Currently, ICU does not support direct formatting or parsing of Universal Time Scale values. If you want to format a Universal Time Scale value, you will need to convert it to an ICU time scale value first. Use
UTDS_ICU4C_TIME with ICU4C, and
UniversalTimeScale.JAVA_TIME with ICU4J.
When you parse a datetime string, the result will be an ICU time scale value. You can convert this value to a Universal Time Scale value using
UDTS_ICU4C_TIME with ICU4C, and
UniversalTime.JAVA_TIME for ICU4J.
See the previous section, Converting, for details of how to do the conversion.

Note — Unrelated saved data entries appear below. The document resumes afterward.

@[simp] theorem dropPortFrame_clock (id : PortId) : (dropPortFrame id s).clock = s.clock :=
  dropPortFrame_frame s id .clock (by decide)
@[simp] theorem dropPortFrame_books (id : PortId) : (dropPortFrame id s).books = s.books :=
  dropPortFrame_frame s id .books (by decide)
@[simp] theorem dropPortFrame_engine (id : PortId) : (dropPortFrame id s).engine = s.engine :=
  dropPortFrame_frame s id .engine (by decide)
@[simp] theorem dropPortFrame_lines (id : PortId) : (dropPortFrame id s).lines = s.lines :=
  dropPortFrame_frame s id .lines (by decide)
@[simp] theorem dropPortFrame_table (id : PortId) : (dropPortFrame id s).table = s.table :=
  dropPortFrame_frame s id .table (by decide)
@[simp] theorem dropPortFrame_quotes (id : PortId) : (dropPortFrame id s).quotes = s.quotes :=
  dropPortFrame_frame s id .quotes (by decide)
@[simp] theorem dropPortFrame_sales (id : PortId) : (dropPortFrame id s).sales = s.sales :=
  dropPortFrame_frame s id .sales (by decide)
@[simp] theorem dropPortFrame_permits (id : PortId) : (dropPortFrame id s).permits = s.permits :=
  dropPortFrame_frame s id .permits (by decide)
@[simp] theorem dropPortFrame_cover (id : PortId) : (dropPortFrame id s).cover = s.cover :=
  dropPortFrame_frame s id .cover (by decide)
@[simp] theorem dropPortFrame_cash (id : PortId) : (dropPortFrame id s).cash = s.cash :=
  dropPortFrame_frame s id .cash (by decide)
@[simp] theorem dropPortFrame_faults (id : PortId) : (dropPortFrame id s).faults = s.faults :=
  dropPortFrame_frame s id .faults (by decide)
@[simp] theorem dropPortFrame_notices (id : PortId) : (dropPortFrame id s).notices = s.notices :=
  dropPortFrame_frame s id .notices (by decide)
@[simp] theorem dropPortFrame_pins (id : PortId) : (dropPortFrame id s).pins = s.pins :=
  dropPortFrame_frame s id .pins (by decide)
@[simp] theorem dropPortFrame_wire (id : PortId) : (dropPortFrame id s).wire = s.wire :=
  dropPortFrame_frame s id .wire (by decide)
@[simp] theorem dropPortFrame_choices (id : PortId) : (dropPortFrame id s).choices = s.choices :=
  dropPortFrame_frame s id .choices (by decide)
@[simp] theorem dropPortFrame_pending (id : PortId) : (dropPortFrame id s).pending = s.pending :=
  dropPortFrame_frame s id .pending (by decide)

end Sys2Proof.Machine
end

To get information about a particular timescale in ICU4C, use
UErrorCode err = U_ZERO_ERROR; int64_t unixEpochOffset = utmscale_getTimeScaleValue( UDTS_UNIX_TIME, UTSV_EPOCH_OFFSET_VALUE, &err);
In ICU4J, use
long javaEpochOffset = UniversalTimeScale.getTimeScaleValue( UniversalTimeScale.JAVA_TIME, UniversalTimeScale.EPOCH_OFFSET_VALUE);
If the integer constants for selecting the timescale or the timescale value are out of range, the ICU4C routines will set the error code to
U_ILLEGAL_ARGUMENT_ERROR, and the ICU4J methods will throw